Thursday, 29 November 2012

L'etranger, Albert Camus

L’etranger delves into the complexities of human nature through Meursault’s strikingly simplistic view of the world. We are thrown into his cold life, devoid of any real care for anyone or anything, and are given a glimpse into the notions of existentialism, nihilism and absurdism – sound a bit too heavy for your liking? Admittedly, the happiest reader may finish this book questioning the meaning of their own existence, but Camus’ writing of Meursault’s bleak outlook is so hauntingly beautiful, it’s one not to miss.

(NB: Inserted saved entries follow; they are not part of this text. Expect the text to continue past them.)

/-- What `COMPENSATE x` leaves unchanged (rule R124): the bus, its history and its devices, the other context, and in
context `x` everything but `TEMP`, `TFINE` and their marks; and rule R166's mark, when its operands hold a value. -/
def Obligations.FrameOfCompensate : Prop :=
  ∀ (s t : State) (x y : CtxIx), y ≠ x → exec (.compensate x) s = .next t →
    t.cfg = s.cfg ∧ t.ctx y = s.ctx y ∧ t.rxdata = s.rxdata ∧ t.rxHeld = s.rxHeld ∧ t.ackHeld = s.ackHeld
    ∧ t.phase = s.phase ∧ t.trace = s.trace ∧ t.env = s.env ∧ t.port = s.port ∧ t.session = s.session
    ∧ statusAck t.status = statusAck s.status ∧ statusOwned t.status = statusOwned s.status
    ∧ statusReserved t.status = statusReserved s.status ∧ t.guarded = s.guarded
    ∧ t.readAsked = s.readAsked ∧ t.readAnswer = s.readAnswer
    ∧ (compensable (s.ctx x) = true → t.unwrittenUse = s.unwrittenUse)
    ∧ (t.ctx x).devaddr = (s.ctx x).devaddr ∧ (t.ctx x).t1 = (s.ctx x).t1 ∧ (t.ctx x).t2 = (s.ctx x).t2
    ∧ (t.ctx x).t3 = (s.ctx x).t3 ∧ (t.ctx x).raw = (s.ctx x).raw
    ∧ (t.ctx x).held.t1 = (s.ctx x).held.t1 ∧ (t.ctx x).held.t2 = (s.ctx x).held.t2
    ∧ (t.ctx x).held.t3 = (s.ctx x).held.t3 ∧ (t.ctx x).held.raw = (s.ctx x).held.raw

/-! ### Refusals, hangs and what is never consulted -/

/-- Rules R12, R166, R167: under the spec's guard a command is refused exactly where the spec refuses it and with the reason the
spec's order of checks gives; without the guard, as on the hardware, the same but for `UnwrittenRegister`, where it runs and
the run is marked. The one other refusal is that of a `SIM` with no answer. A step in which no word is offered and no
read asked is refused exactly when, under the guard, the host then reads a register that holds no value; without the guard it goes on and is marked.
A run that has met a refusal is refused at every later length: nothing is claimed past it. (That the state says whether there
is a guard is the model's choice, log 17. The address bytes are no commands of the spec's: their `IllegalPhase` outside
`STARTED` is the model's choice, log 4, DEDUCED.) -/
def Obligations.RefusalsAreThoseOfTheSpec : Prop :=
  (∀ (i : Instr) (s : State),
    (∀ r, specRefusal i s = some r → (r = .unwrittenRegister → s.guarded = true) → exec i s = .refused r)
    ∧ (∀ r, exec i s = .refused r → (specRefusal i s = some r ∧ (r = .unwrittenRegister → s.guarded = true))
        ∨ (r = .simNoAnswer ∧ s.env.kind = .simulated))
    ∧ (specRefusal i s = none → s.env.kind = .unconstrained → ∃ t, exec i s = .next t)
    ∧ (specRefusal i s = some .unwrittenRegister → s.guarded = false →
        ∃ t, exec i s = .next t ∧ t.unwrittenUse = true))
  ∧ (∀ s : State, cfgWellFormed s.cfg = true → statusBusy s.status = false → s.port = none → s.readAsked = none →
      let reads := s.session.running = true
        ∧ ∃ x, ((hostProgram s)[s.session.pc]? = some (.takeId x) ∧ s.rxHeld = false)
          ∨ ((hostProgram s)[s.session.pc]? = some (.takeTemp x) ∧ (s.ctx x).held.temp = false)
      (∀ r, step s = .refused r ↔ r = .unwrittenRegister ∧ s.guarded = true ∧ reads)
      ∧ (s.guarded = false → reads → ∃ t, step s = .next t ∧ t.unwrittenUse = true))
  ∧ ∀ (s : State) (r : Refusal) (m n : Nat), Host.Core.run core m s = .refused r → m ≤ n →
      Host.Core.run core n s = .refused r

/-- Rules R19, R90, R163, R164: a command that is not refused finishes with all its events, or hangs at one of its primitives
with exactly the events of those before it: the events of the command's rule, one for each primitive, up to the ack bits and
bytes the bus returned. What was in the history stays there. -/
def Obligations.EveryCommandFinishesOrHangs : Prop :=
  ∀ (i : Instr) (s t : State), exec i s = .next t →
    (commandShapes i s).length = primitiveCount i
    ∧ ∃ es, t.trace = s.trace ++ es
      ∧ ((statusBusy t.status = false ∧ t.seq = none ∧ es.map eventShape = commandShapes i s)
        ∨ (statusBusy t.status = true ∧ ∃ k < primitiveCount i, t.seq = some { cmd := i, k := k }
            ∧ es.map eventShape = (commandShapes i s).take k))

/-- Rules R34, R163: under the premise `Responsive` no command hangs, and the premise goes on holding. -/
def Obligations.ResponsiveBusNeverHangs : Prop :=
  ∀ (i : Instr) (s t : State), Responsive s.env → exec i s = .next t →
    statusBusy t.status = false ∧ Responsive t.env

/-- Rules R76, R164: no command consults anything the bus returned except to store it: two runs that differ in the ack
bits and the bytes alone take the same primitives and stop for the same reason. -/
def Obligations.NothingReturnedIsConsulted : Prop :=
  ∀ (i : Instr) (s t : State), SameButReturned s t →
    (∀ s', exec i s = .next s' → ∃ t', exec i t = .next t' ∧ SameButReturned s' t')
    ∧ ∀ r, exec i s = .refused r → exec i t = .refused r

/-! ### The simulated peripheral (rule R36; no claim about the hardware) -/

/-- Rule R36: under `SIM` a `READREG` of a device's register returns its byte, every byte sent is acknowledged, and no
register changes. -/
def Obligations.SimulatedReadReturnsTheRegister : Prop :=
  ∀ (s : State) (j : CtxIx) (r : Byte), cfgWellFormed s.cfg = true → s.env.kind = .simulated → s.phase = .idle →
    let d := devAddrOf s.cfg j
    ∃ t, exec (.readreg d r) s = .next t ∧ t.rxdata = deviceByte s j r
      ∧ t.trace = s.trace
          ++ [.s, .w d true, .w r true, .sr, .w (d ||| 0x01#8) true, .r (deviceByte s j r) false, .p]
      ∧ ∀ (k : CtxIx) (q : Byte), deviceByte t k q = deviceByte s k q

/-- Rule R36: under `SIM` a value written to the measurement-control register of a device is read back from it, and no
register of either device but that one changes. -/
def Obligations.SimulatedWriteIsReadBack : Prop :=
  ∀ (s : State) (j : CtxIx) (v : Byte), cfgWellFormed s.cfg = true → s.cfg.regReset ≠ s.cfg.regCtrl →
    s.env.kind = .simulated → s.phase = .idle → MemInv s →
    let d := devAddrOf s.cfg j
    ∃ t u, exec (.writereg d s.cfg.regCtrl v) s = .next t ∧ exec (.readreg d s.cfg.regCtrl) t = .next u
      ∧ u.rxdata = v
      ∧ ∀ (k : CtxIx) (q : Byte), ¬(k = j ∧ q = s.cfg.regCtrl) → deviceByte t k q = deviceByte s k q

/-! ### Invariants -/

/-- Rules R11, R16, R18, R19, R20: every step keeps the invariant: `PHASE` is what the history tells, `OWNED` says whether
the bus is owned, the reserved bits of `STATUS` are 0, `SEQ` names a primitive of the command in flight just while `BUSY`
is 1, `DEVADDR` is the configuration's, the floating registers are of the configured format, and the memories of the
simulated devices are canonical. -/
def Obligations.EveryStepKeepsTheInvariant : Prop :=
  ∀ s t : State, Inv s → step s = .next t → Inv t

/-- Rules R12, R17, R20, R23, R166: no step changes the configuration, the guard or a `DEVADDR`, none takes an event out of the
history or clears the mark of rule R166, and a register that holds a value goes on holding one. -/
def Obligations.ConfigurationAndHistoryAreKept : Prop :=
  ∀ s t : State, step s = .next t →
    t.cfg = s.cfg ∧ (∀ x, (t.ctx x).devaddr = (s.ctx x).devaddr) ∧ s.trace <+: t.trace
    ∧ t.guarded = s.guarded ∧ (s.unwrittenUse = true → t.unwrittenUse = true)
    ∧ (s.rxHeld = true → t.rxHeld = true) ∧ (s.ackHeld = true → t.ackHeld = true)
    ∧ ∀ x, ((s.ctx x).held.t1 = true → (t.ctx x).held.t1 = true) ∧ ((s.ctx x).held.t2 = true → (t.ctx x).held.t2 = true)
      ∧ ((s.ctx x).held.t3 = true → (t.ctx x).held.t3 = true) ∧ ((s.ctx x).held.raw = true → (t.ctx x).held.raw = true)
      ∧ ((s.ctx x).held.tfine = true → (t.ctx x).held.tfine = true)
      ∧ ((s.ctx x).held.temp = true → (t.ctx x).held.temp = true)

/-- Rule R141: every step keeps the host's invariant that `sampleCount` is the number of completed ticks. -/
def Obligations.SampleCountIsCompletedTicks : Prop :=
  ∀ s t : State, SampleInv s → step s = .next t → SampleInv t

/-! ### The host program -/

/-- Rules R142, R165: the identity comparison leads to `CalibrationPending` when both bytes are the expected one, and to
`Fault` otherwise. -/
def Obligations.IdentityCheckDecides : Prop :=
  ∀ s : State, cfgWellFormed s.cfg = true → statusBusy s.status = false → s.port = none →
    s.readAsked = none → s.session.running = true → s.session.state = .idle → s.session.pc = 5 →
    ∃ t, step s = .next t ∧ t.port = none ∧ t.session.pc = 0
      ∧ (s.session.id1 = s.cfg.expectedId ∧ s.session.id2 = s.cfg.expectedId →
          t.session.state = .calibrationPending ∧ t.session.log = s.session.log)
      ∧ (s.session.id1 ≠ s.cfg.expectedId ∨ s.session.id2 ≠ s.cfg.expectedId →
          t.session.state = .fault ∧ t.session.log = s.session.log ++ [.wiringFault])

/-- The model's choice, logs 12 and 5, for the host that issues commands (rules R140, R142, R145, R146) over the command port
(rules R55, R61): an issued command is put on the port in one step and is the very next thing the block runs, and the port is
empty once it has been accepted. -/
def Obligations.IssuedCommandRunsNext : Prop :=
  ∀ (s : State) (i : Instr), cfgWellFormed s.cfg = true → statusBusy s.status = false → s.port = none →
    s.readAsked = none → s.session.running = true → (hostProgram s)[s.session.pc]? = some (.issue i) → i.wellFormed = true →
    ∃ t, step s = .next t ∧ t.session = { s.session with pc := s.session.pc + 1 }
      ∧ t.trace = s.trace ∧ t.status = s.status ∧ t.ctx0 = s.ctx0 ∧ t.ctx1 = s.ctx1
      ∧ step t = exec i { s with session := t.session, port := none }

/-- Rule R146: what a tick does with the two temperatures: the mean is added to the sum and the sample counted. -/
def Obligations.TickAccumulatesTheMean : Prop :=
  ∀ s : State, cfgWellFormed s.cfg = true → statusBusy s.status = false → s.port = none →
    s.readAsked = none → s.session.running = true → s.session.state = .sampling → s.session.pc = 6 →
    step s = .next { s with session := { s.session with
      pc := 7
      sum := fadd s.cfg.fpfmt s.session.sum
        (fdiv s.cfg.fpfmt (fadd s.cfg.fpfmt s.session.temp1 s.session.temp2) (ofInt s.cfg.fpfmt 2))
      count := s.session.count + 1 } }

 Albert Camus has been deemed by many as a proponent of existentialism and L’etranger particularly as an existentialist piece. However as Camus himself rejected this idea, I must raise the question as to whether this novel, famed for its links to existentialism, is in fact linked at all. For those of you who are blissfully unaware of this rather depressing concept, existentialism is based on the idea that human life is irrational and purposeless. This idea is indeed present throughout L’etranger, for example in Meursault’s brash rejection of the crucifix (and therefore Christianity). Christianity depicts a rational order and reason for the universe, and invests human life with higher meaning – pretty much the other side of the spectrum in terms of existentialism. As well as this, Meursault’s focus on the physical world follows the existentialist idea that there is nothing more than physical existence to life, most strikingly his almost comedic attempt at justification for killing a man: “it was because of the sun”. Although these and other elements of L’etranger do support certain existentialist ideas, I feel it is important to note that whilst Camus was writing the novel, he had also begun writing The Myth of Sisyphus, a philosophical essay in which Camus introduces absurdism, which in my eyes, the character of Meursault embodies perfectly. Absurdism focuses not so specifically on life’s lack of higher meaning, but on the conflict between man’s tendency to look for a higher meaning – yet inability to find any. Therefore, instead of reading the character of Meursault as the cold, inhuman character that depresses us all and reminds us our existence is futile (standard existentialism), look at Meursault in a different way. Meursault’s actions highlight the absurd ways of humans, he is criticised for his attitude because we do not understand him, as we continue our absurd chase to find the meaning of life. Many people approach L’etranger looking for answers for these great philosophical questions, but the true beauty of this novel is the realisation that there are none.